* _Activity_: Read through the material below and find each line that has the word "next"; copy it.

**** Records for this exercise ****

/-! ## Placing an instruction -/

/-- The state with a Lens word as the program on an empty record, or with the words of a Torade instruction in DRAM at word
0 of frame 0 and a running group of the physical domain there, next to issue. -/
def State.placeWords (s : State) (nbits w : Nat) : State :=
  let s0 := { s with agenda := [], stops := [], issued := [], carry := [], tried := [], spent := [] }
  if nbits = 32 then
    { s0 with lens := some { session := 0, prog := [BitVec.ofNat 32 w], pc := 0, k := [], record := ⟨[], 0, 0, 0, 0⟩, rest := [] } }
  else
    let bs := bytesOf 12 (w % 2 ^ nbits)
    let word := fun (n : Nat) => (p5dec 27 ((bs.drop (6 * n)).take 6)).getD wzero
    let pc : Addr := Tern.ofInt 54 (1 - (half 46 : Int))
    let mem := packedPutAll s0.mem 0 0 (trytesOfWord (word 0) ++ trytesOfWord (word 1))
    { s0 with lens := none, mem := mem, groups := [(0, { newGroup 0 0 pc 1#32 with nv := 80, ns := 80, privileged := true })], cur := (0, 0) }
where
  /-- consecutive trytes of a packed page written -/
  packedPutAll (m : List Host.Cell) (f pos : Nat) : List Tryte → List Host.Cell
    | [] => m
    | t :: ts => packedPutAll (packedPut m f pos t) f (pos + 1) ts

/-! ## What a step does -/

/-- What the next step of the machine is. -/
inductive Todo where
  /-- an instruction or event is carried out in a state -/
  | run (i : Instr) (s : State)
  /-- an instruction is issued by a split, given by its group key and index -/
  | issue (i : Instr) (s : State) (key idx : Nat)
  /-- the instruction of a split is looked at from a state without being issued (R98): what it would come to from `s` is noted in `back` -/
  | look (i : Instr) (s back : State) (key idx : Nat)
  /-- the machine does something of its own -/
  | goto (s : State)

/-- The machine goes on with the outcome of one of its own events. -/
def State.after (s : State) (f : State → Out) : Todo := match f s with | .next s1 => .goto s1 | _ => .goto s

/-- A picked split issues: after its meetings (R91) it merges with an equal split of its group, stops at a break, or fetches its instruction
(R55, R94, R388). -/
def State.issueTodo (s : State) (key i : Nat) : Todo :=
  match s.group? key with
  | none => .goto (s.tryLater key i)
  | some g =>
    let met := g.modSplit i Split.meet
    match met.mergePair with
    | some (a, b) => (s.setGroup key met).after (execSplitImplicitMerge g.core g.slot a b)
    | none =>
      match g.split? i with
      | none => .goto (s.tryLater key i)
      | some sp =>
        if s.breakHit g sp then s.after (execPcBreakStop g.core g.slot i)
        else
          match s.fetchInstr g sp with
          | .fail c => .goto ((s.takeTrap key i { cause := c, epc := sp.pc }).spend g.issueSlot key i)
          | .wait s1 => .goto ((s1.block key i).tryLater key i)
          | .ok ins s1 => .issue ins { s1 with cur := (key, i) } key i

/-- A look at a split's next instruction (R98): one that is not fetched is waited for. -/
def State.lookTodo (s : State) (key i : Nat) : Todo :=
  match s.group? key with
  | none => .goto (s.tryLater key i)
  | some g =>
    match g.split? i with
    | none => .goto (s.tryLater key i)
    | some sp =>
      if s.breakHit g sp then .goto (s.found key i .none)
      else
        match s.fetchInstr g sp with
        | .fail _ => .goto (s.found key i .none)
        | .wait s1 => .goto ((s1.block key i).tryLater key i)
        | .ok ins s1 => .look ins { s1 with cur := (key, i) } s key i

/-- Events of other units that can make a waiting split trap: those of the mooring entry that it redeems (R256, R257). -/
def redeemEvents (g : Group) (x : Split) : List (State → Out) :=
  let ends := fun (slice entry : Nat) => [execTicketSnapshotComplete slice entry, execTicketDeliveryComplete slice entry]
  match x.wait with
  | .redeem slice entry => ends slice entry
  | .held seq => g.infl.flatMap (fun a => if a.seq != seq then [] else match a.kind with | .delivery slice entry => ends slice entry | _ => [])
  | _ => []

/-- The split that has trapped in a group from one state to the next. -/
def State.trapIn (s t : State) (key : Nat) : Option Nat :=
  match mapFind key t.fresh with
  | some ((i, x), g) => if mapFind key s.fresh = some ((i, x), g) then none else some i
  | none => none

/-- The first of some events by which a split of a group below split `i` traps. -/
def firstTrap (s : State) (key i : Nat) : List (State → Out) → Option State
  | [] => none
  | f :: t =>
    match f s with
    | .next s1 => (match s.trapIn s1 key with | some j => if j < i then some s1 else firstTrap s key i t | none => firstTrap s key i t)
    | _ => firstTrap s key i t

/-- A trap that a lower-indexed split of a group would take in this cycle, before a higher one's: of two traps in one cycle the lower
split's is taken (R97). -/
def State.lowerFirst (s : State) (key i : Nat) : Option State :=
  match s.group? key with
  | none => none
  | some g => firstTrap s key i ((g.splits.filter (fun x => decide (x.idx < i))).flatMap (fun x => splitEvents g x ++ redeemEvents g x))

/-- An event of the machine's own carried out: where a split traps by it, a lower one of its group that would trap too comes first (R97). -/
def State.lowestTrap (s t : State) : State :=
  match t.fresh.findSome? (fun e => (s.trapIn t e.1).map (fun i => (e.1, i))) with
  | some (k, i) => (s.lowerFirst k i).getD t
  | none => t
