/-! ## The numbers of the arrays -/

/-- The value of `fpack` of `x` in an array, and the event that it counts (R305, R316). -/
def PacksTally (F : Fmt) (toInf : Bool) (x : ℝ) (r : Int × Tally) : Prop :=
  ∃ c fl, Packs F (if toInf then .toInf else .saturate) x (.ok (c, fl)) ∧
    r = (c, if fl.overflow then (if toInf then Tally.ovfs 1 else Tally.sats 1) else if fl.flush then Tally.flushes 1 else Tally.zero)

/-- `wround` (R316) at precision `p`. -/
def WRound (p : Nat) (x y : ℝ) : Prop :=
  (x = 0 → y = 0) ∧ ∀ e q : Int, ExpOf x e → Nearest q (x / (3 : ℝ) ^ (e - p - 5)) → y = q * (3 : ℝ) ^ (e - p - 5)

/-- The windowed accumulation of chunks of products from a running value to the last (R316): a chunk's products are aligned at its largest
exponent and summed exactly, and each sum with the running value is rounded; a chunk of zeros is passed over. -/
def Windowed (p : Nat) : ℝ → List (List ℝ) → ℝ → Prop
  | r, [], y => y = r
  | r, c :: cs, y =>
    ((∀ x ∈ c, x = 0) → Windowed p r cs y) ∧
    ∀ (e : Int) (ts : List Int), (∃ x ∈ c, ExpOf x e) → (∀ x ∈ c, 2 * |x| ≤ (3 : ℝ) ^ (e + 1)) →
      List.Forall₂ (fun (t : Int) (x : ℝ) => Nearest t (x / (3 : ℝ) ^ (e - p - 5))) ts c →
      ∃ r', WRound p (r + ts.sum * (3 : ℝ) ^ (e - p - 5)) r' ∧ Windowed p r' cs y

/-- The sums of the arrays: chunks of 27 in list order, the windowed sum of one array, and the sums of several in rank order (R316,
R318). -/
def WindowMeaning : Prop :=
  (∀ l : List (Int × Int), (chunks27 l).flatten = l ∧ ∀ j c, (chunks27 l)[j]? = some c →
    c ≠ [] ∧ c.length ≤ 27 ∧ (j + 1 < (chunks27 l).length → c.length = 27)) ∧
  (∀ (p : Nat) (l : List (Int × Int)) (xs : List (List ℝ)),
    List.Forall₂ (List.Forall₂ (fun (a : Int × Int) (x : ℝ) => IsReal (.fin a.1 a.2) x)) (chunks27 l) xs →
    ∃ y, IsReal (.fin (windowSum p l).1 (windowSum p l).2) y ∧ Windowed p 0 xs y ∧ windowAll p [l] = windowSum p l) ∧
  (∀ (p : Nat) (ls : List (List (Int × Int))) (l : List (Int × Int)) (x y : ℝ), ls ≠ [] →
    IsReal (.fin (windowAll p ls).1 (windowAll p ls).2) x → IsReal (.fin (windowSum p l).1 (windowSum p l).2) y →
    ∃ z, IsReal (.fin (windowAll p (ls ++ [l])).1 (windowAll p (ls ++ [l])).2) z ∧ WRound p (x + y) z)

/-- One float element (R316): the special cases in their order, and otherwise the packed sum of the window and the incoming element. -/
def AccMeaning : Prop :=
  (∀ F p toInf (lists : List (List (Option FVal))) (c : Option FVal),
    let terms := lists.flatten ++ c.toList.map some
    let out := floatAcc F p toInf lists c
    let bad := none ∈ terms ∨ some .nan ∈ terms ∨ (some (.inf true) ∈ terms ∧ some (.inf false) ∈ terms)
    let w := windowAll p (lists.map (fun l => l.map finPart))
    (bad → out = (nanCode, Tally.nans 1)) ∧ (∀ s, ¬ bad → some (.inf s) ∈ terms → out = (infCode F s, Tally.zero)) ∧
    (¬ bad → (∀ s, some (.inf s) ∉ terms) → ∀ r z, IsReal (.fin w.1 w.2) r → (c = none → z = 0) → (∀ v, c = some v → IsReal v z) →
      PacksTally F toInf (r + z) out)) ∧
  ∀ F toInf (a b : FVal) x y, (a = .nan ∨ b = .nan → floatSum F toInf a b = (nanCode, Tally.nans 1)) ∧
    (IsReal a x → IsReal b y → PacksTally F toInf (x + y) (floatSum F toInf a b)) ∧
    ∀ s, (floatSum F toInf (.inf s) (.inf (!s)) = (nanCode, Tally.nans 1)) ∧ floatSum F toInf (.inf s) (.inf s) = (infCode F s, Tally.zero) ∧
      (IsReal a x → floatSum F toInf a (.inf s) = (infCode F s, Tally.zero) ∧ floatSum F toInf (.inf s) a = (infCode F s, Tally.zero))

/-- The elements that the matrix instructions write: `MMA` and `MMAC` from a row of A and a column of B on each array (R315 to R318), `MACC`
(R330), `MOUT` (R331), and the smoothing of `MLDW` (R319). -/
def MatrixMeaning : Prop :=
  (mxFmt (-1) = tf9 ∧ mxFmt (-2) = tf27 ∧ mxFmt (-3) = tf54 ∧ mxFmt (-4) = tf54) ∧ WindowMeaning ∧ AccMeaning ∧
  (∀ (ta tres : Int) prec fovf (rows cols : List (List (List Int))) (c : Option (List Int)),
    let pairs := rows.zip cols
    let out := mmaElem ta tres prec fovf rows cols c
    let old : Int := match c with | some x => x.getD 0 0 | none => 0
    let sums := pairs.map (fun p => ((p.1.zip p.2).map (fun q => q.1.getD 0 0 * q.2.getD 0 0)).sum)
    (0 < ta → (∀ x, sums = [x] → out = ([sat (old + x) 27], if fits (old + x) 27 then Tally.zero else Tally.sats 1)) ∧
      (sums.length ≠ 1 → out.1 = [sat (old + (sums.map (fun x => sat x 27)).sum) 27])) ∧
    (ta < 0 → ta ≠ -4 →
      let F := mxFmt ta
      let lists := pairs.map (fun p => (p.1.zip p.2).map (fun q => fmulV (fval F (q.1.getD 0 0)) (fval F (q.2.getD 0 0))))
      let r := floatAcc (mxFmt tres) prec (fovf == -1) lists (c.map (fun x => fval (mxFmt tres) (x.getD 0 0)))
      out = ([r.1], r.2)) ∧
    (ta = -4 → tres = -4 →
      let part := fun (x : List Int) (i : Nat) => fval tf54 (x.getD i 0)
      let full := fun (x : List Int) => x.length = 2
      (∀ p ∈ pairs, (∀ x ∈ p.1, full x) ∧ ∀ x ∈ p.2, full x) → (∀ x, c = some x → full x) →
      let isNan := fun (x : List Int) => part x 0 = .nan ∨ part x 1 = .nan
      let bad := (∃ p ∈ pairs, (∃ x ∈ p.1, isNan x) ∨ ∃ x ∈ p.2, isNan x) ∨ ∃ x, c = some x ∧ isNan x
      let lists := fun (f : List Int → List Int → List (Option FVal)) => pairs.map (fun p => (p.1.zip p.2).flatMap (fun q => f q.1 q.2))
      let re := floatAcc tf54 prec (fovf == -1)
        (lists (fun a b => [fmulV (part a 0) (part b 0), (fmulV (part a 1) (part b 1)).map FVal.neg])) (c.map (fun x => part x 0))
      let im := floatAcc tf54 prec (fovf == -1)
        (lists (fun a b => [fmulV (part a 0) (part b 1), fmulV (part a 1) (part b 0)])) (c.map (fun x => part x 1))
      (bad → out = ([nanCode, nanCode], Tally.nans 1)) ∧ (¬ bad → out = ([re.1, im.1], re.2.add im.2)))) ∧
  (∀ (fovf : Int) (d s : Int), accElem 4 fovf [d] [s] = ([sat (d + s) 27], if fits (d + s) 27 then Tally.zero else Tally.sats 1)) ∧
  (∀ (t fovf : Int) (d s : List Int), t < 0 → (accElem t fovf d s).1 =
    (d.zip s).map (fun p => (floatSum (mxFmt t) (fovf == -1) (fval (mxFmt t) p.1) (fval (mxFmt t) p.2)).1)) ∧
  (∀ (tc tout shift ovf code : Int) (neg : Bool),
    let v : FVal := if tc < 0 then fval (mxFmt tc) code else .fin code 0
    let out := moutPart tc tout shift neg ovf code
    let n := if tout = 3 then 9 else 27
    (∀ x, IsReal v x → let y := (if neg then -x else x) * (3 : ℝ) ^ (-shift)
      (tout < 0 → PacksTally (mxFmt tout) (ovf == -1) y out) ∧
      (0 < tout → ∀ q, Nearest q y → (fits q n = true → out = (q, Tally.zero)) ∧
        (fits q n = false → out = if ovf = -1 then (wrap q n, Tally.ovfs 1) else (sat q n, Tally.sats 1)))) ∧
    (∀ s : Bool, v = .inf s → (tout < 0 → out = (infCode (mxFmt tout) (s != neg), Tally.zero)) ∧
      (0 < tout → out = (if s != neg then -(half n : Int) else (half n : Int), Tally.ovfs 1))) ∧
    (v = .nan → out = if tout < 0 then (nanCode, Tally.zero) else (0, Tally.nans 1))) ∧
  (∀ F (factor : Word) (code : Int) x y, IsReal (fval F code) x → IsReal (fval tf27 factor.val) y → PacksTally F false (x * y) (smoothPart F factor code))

****

* _Completed task_:
0 of frame 0 and a running group of the physical domain there, next to issue. -/
/-- What the next step of the machine is. -/
def State.after (s : State) (f : State → Out) : Todo := match f s with | .next s1 => .goto s1 | _ => .goto s
/-- A look at a split's next instruction (R98): one that is not fetched is waited for. -/
/-- The split that has trapped in a group from one state to the next. -/
    | .next s1 => (match s.trapIn s1 key with | some j => if j < i then some s1 else firstTrap s key i t | none => firstTrap s key i t)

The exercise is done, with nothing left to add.